Hive supports all the common primitive data formats such as BIGINT, BINARY,
BOOLEAN, CHAR, DECIMAL, DOUBLE, FLOAT, INT, SMALLINT, STRING,
TIMESTAMP, and TINYINT. In addition, analysts can combine primitive data types to
form complex data types, such as structs, maps and arrays.
2.4 Interactions with other Applications

Hive is a data warehousing infrastructure built on top of apache Hadoop.
Hadoop provides massive scale-out and fault-tolerance capabilities for data storage and
processing (using the MapReduce programming paradigm) on commodity hardware.
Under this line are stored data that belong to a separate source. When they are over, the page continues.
-- ==== Sys2Proof/Machine/Read.lean ====
section
/-! DEFINITION. What a read of a register returns (02_register_pages.md R33, R37, R44, R56 and the header tables; the
register tables of every chapter): the registers that show the state of their block, and the stored ones. Where a
table names a condition and no rule defines it, DEDUCED, log entry 57 says how it is read. -/

namespace Sys2Proof.Machine

/-- A word of 32 flags. -/
def flags32 (f : Nat → Bool) : Word32 := BitVec.ofNat 32 (((List.range 32).map (fun i => 2 ^ i * bnat (f i))).sum)

/-- One half of a 64-bit value: the high word for `hi`. -/
def halfOf (v : Word64) (hi : Bool) : Word32 := if hi then v.extractLsb' 32 32 else v.setWidth 32

/-- Word `i` of a byte string. -/
def wordOf (bs : List Byte) (i : Nat) : Word32 := BitVec.ofNat 32 (lef bs (4 * i) 4)

/-! ### The header -/

/-- The domain whose state a page reports, and its state code (PG_PWR). -/
def DState.code : DState → Nat
  | .on => 0
  | .cg => 1
  | .retain => 2
  | .off => 3

/-- PG_STAT.BUSY: an operation or a soft reset is under way (DEDUCED, log entry 57). -/
def State.pageBusy (s : State) (p : Nat) : Bool :=
  (s.page p).srst || (match pageInfo p with
  | none => false
  | some (bt, i) =>
    match bt with
    | 0x01 => s.nv.op.isSome
    | 0x04 => (match s.nv.op with | some (.fuse _ _) => true | _ => false)
    | 0x05 => s.nv.op.isSome || !s.nv.queue.isEmpty
    | 0x07 => s.mgt.trim.isSome
    | 0x0B => (List.finRange 64).any (fun x => (s.job x.val).sealHeld)
    | 0x0C => s.tier.moving.isSome || !s.tier.moves.isEmpty
    | 0x0D => !s.fab.held.isEmpty
    | 0x0E => !s.clx.colls.isEmpty || !s.clx.rounds.isEmpty
    | 0x0F => s.wpbBuilds
    | 0x10 => s.wpb.mdls.any (fun e => !e.2.staged.isEmpty || !e.2.checking.isEmpty)
    | 0x11 => !s.blockIdle dEPS || s.epsLive
    | 0x13 => !s.blockIdle dANL
    | 0x14 => s.trn.any (fun e => e.2.cur.isSome || e.2.ckpt)
    | 0x15 => s.ctxs.any (fun e => e.2.state == .running || e.2.state == .preempting)
    | 0x16 => !(s.que i).running.isEmpty || !(s.que i).fetched.isEmpty
    | 0x17 => (s.ctx i).begun
    | 0x18 => (s.clu i).test.isSome || (s.clu i).serving.isSome || !(s.clu i).retryQ.isEmpty
    | 0x1A => s.mem.flushing.getLsbD i
    | 0x1B => (s.link i).cmd != 0 || (s.link i).state == .training
    | 0x1C => (s.core i).ctx.isSome || (s.core i).chans.any (fun h => !h.2.queue.isEmpty)
    | 0x1D => s.arrWorks i
    | _ => false)

/-- A register of the common header (R34 to R50). -/
def State.readHeader (s : State) (r : Requester) (p o : Nat) : Word32 :=
  let g := s.page p
  let (bt, inst) := match pageInfo p with | some x => x | none => (0, 0)
  match o with
  | 0x00 => BitVec.ofNat 32 (bt + inst * 2 ^ 16)
  | 0x04 => BitVec.ofNat 32 ((Config.pageMinor bt).toNat + 0x200 + Config.stepping.toNat * 2 ^ 16)
  | 0x08 => if bt = 0 then 0 else Config.pageCaps bt false
  | 0x0C => if bt = 0 then 0 else Config.pageCaps bt true
  | 0x10 => BitVec.ofNat 32 (bnat (s.pgEn p) + 2 * bnat g.srst)
  | 0x14 => BitVec.ofNat 32 (bnat (s.pageBusy p) + 2 * bnat g.locked + 2 ^ 8 * bnat g.woViol + 2 ^ 9 * bnat g.sizeErr
      + 2 ^ 10 * bnat g.offAccess)
  | 0x18 => g.evt
  | 0x1C => g.evtEn
  | 0x20 => g.errAddr
  | 0x24 => BitVec.ofNat 32 (g.violCnt.toNat + 2 ^ 16 * bnat (g.violCnt == 0xFFFF))
  | 0x28 => match pageDomain p with
    | none => 0x3FF0000
    | some d => BitVec.ofNat 32 ((s.dom d).state.code + 4 * g.allow.toNat + 2 ^ 16 * d)
  | 0x2C => BitVec.ofNat 32 (bnat g.locked + 2 * bnat (g.armed r))
  | _ => 0

/-! ### Registers that show their block's state -/

/-- An entry of the Directory's range table: low word, high word. -/
def rangeEntry (n : Nat) : Word32 × Word32 :=
  let (first, count) :=
    if n < 22 then (n, 1)
    else match n with
      | 22 => (0x40, 64)
      | 23 => (0x80, 64)
      | 24 => (0xC0, 16)
      | 25 => (0xD0, 8)
      | 26 => (0xE0, 16)
      | 27 => (0xF0, 16)
      | 28 => (0x100, 192)
      | _ => (0x400, 768)
  (BitVec.ofNat 32 (first + count * 2 ^ 16), BitVec.ofNat 32 (n + 2 ^ 8 * bnat (pageDomain first).isSome))

/-- Directory. -/
def readDir (o : Nat) : Option Word32 :=
  if 0x900 ≤ o ∧ o < 0x9F0 then
    let e := rangeEntry ((o - 0x900) / 8)
    some (if o % 8 = 0 then e.1 else e.2)
  else none

/-- AON. -/
def State.readAon (s : State) (r : Requester) (o : Nat) : Option Word32 :=
  if o = 0x800 ∨ o = 0x804 then some (halfOf (s.pw.aonTime.setWidth 64) (o == 0x804))
  else if o = 0x808 then
    some (BitVec.ofNat 32 (s.pw.warn.toNat + 8 * bnat s.nvBlocked + 16 * bnat s.nv.op.isSome))
  else if o = 0x8A8 ∨ o = 0x8B4 ∨ o = 0x8BC ∨ o = 0x8C0 then some 0
  else if 0x920 ≤ o ∧ o < 0x940 then some (wordOf s.log.latch.bytes ((o - 0x920) / 4))
  else if o = 0x9F4 then some (if r = .host then s.pw.tmrResHost else s.pw.tmrResMgmt)
  else none

/-- The word of PWR_DOM_STATE for 16 domains. -/
def State.domWord (s : State) (w : Nat) : Word32 :=
  BitVec.ofNat 32 (((List.range 16).map (fun i =>
    if 16 * w + i < 1012 then 4 ^ i * (s.dom (16 * w + i)).state.code else 0)).sum)

/-- PWR. -/
def State.readPwr (s : State) (o : Nat) : Option Word32 :=
  if 0x800 ≤ o ∧ o < 0x900 then some (s.domWord ((o - 0x800) / 4))
  else if o = 0x908 then some 0
  else if 0x980 ≤ o ∧ o < 0xA00 then
    let m : BitVec 1012 := sget 0 s.pw.wsets s.wsetSel
    some (BitVec.ofNat 32 (m.toNat / 2 ^ (8 * (o - 0x980))))
  else if o = 0xA00 then some (if s.pw.deep then 2 else if s.coreOn then 0 else 1)
  else none

/-- CLK. -/
def State.readClk (s : State) (o : Nat) : Option Word32 :=
  if o = 0x800 then some (s.pw.pllLock.setWidth 32)
  else if o = 0x804 then some (s.pw.pllRun.setWidth 32)
  else if o = 0x808 then
    some (BitVec.ofNat 32 (bnat s.pw.slowPresent + 2 * bnat s.pw.refPresent + 4 * bnat s.pw.pcieRef + 8 * bnat s.pw.fallback))
  else none

/-- The number of 1 bits of a word. -/
def popcount (w : Word32) : Nat := ((List.range 32).filter (fun i => bit w i)).length

/-- Is a core gang-capable: no array of it disabled (R120)? -/
def State.gangCapable (s : State) (c : Nat) : Bool := (List.range 4).all (fun q => !s.fusedOff (4 * c + q))

/-- The anti-rollback count (R110). -/
def State.antiRollback (s : State) : Nat := popcount (s.fuse 44) + popcount (s.fuse 45)

/-- Disabled arrays of the fuse map. -/
def State.disabledCount (s : State) : Nat := ((List.range 24).map (fun w => popcount (s.fuse w))).sum

/-- Gang-capable cores. -/
def State.gangCount (s : State) : Nat := ((List.range 192).filter (fun c => s.gangCapable c)).length

/-- FUS: 0 until the fuses have been sensed. -/
def State.readFus (s : State) (o : Nat) : Option Word32 :=
  if o = 0xA08 then some 0
  else if 0x800 ≤ o ∧ o < 0xA00 then
    if !s.nv.sensed then some 0
    else if o = 0x800 then
      some (BitVec.ofNat 32 (1 + 2 * bnat s.nv.fuseCorr + 4 * fld (s.fuse 24) 0 2 + 2 ^ 4 * (768 - s.disabledCount)
        + 2 ^ 14 * s.gangCount))
    else if o = 0x804 ∨ o = 0x808 then some (s.fuse (25 + (o - 0x804) / 4))
    else if o = 0x80C then some (BitVec.ofNat 32 s.antiRollback)
    else if o = 0x810 then some (BitVec.ofNat 32 (fld (s.fuse 27) 0 4 + 2 ^ 8 * fld (s.fuse 46) 0 8))
    else if 0x840 ≤ o ∧ o < 0x860 then some (s.fuse (36 + (o - 0x840) / 4))
    else if 0x880 ≤ o ∧ o < 0x8E0 then some (s.fuse ((o - 0x880) / 4))
    else if 0x8E0 ≤ o ∧ o < 0x8F8 then some (flags32 (fun i => s.gangCapable (8 * (o - 0x8E0) + i)))
    else if 0x900 ≤ o then some (s.fuse (48 + (o - 0x900) / 4))
    else none
  else none

/-- NVJ. -/
def State.readNvj (s : State) (o : Nat) : Option Word32 :=
  if o = 0x810 then
    let prog := match s.nv.op with | some (.journal _ _) => true | _ => false
    let er := match s.nv.op with | some (.journalErase _) => true | _ => false
    some (BitVec.ofNat 32 (s.chk.staged.length % 8 + 8 * bnat s.journalFull + 16 * bnat prog + 32 * bnat er + 64 * bnat s.nvBlocked))
  else if o = 0x818 then some (BitVec.ofNat 32 s.journalPages)
  else if o = 0x910 then some (putFld (s.reg pNVJ 0x910) 0 1 (bnat s.nvCmdBusy))
  else none

/-- MGT: the level of a pin that the HJ2 drives; others have free levels (`freeBits`). -/
def State.readMgt (s : State) (r : Requester) (o : Nat) : Option Word32 :=
  if o = 0x850 then some (if r = .host then s.mgt.gpioHost else s.mgt.gpioMgmt)
  else if o = 0x858 then some (flags32 (fun i => decide (i < 16) && s.gpioDrive i == some true))
  else if o = 0x904 then some (putFld (s.reg pMGT 0x904) 0 1 (bnat s.mgt.trim.isSome))
  else none

/-- ERR: which block types and instances have an event pending. -/
def State.readErr (s : State) (o : Nat) : Option Word32 :=
  let pend (f : Nat × Nat → Bool) : Bool := s.pages.any (fun e =>
    (e.2.evt &&& e.2.evtEn) != 0 && (match pageInfo e.1 with | some x => f x | none => false))
  if o = 0x800 then some (flags32 (fun t => pend (fun x => x.1 == t)))
  else if 0x880 ≤ o ∧ o < 0x8E0 then
    let sel := fld (s.reg pERR 0x804) 0 5
    some (flags32 (fun i => pend (fun x => x.1 == sel && x.2 == 8 * (o - 0x880) + i)))
  else none

/-- CHK. -/
def State.readChk (s : State) (o : Nat) : Option Word32 :=
  if o = 0x800 then some 0
  else if o = 0x808 then
    some (BitVec.ofNat 32 (bnat s.journalFull + 2 * bnat s.ringLow + 4 * bnat s.genHalted + 8 * bnat (s.chk.devkey == some true)))
  else if o = 0x834 ∨ o = 0x838 then some (halfOf (s.job (fld (s.reg pCHK 0x830) 0 6)).rseq (o == 0x838))
  else none

/-- TIER. -/
def State.readTier (s : State) (o : Nat) : Option Word32 :=
  let sel := s.reg pTIER 0x840
  let ow := fld sel 0 7
  let cl := fld sel 8 4
  if o = 0x800 then some 0
  else if o = 0x844 then some (BitVec.ofNat 32 (s.qpool ow cl 0 + 2 ^ 8 * s.qpool ow cl 1 + 2 ^ 16 * s.qpool ow cl 2))
  else if o = 0x848 then some (BitVec.ofNat 32 (s.poolUsed ow cl 0 + 2 ^ 8 * s.poolUsed ow cl 1 + 2 ^ 16 * s.poolUsed ow cl 2))
  else if o = 0x84C then some (BitVec.ofNat 32 (s.qstack ow (fld sel 12 4)))
  else if o = 0x850 then some (BitVec.ofNat 32 (s.stackUsed ow (fld sel 12 4)))
  else if o = 0x864 then
    some (BitVec.ofNat 32 ((match s.tier.moving with | some m => m.recN % 2 ^ 15 | none => 0)
      + 2 ^ 16 * bnat s.tier.moving.isSome + 2 ^ 17 * bnat (!s.tier.moves.isEmpty)))
  else none

/-- CLX. -/
def State.readClx (s : State) (o : Nat) : Option Word32 :=
  if o = 0x800 then
    let run := (s.clx.colls.filter (fun c => c.phase == .data)).length
    some (BitVec.ofNat 32 (min 127 s.clx.colls.length + 2 ^ 7 * min 31 run + 2 ^ 16 * bnat (!s.clx.colls.isEmpty)))
  else none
Hive enables easy data summarization, ad-hoc querying and
analysis of large volumes of data. It is best used for batch jobs over
large sets of immutable data (like web logs).
It provides a simple query language called Hive QL, which is based on SQL and which
enables users familiar with SQL to easily perform ad-hoc querying, summarization and
data analysis.
At the same time, Hive QL also allows traditional MapReduce programmers to be able to
plug in their custom mappers and reducers to do more sophisticated analysis that may not
be supported by the built-in capabilities of the languag
Hive Query Language capabilities:
Hive query language provides the basic SQL like operations. These operations work on
tables or partitions.
 Ability to create and manage tables and partitions (create, drop and alter).
 Ability to support various Relational, Arithmetic and Logical Operators.
 Ability to do various joins between two tables.
 Ability to evaluate functions like aggregations on multiple “group by” columns in a
table.
 Ability to store the results of a query into another table.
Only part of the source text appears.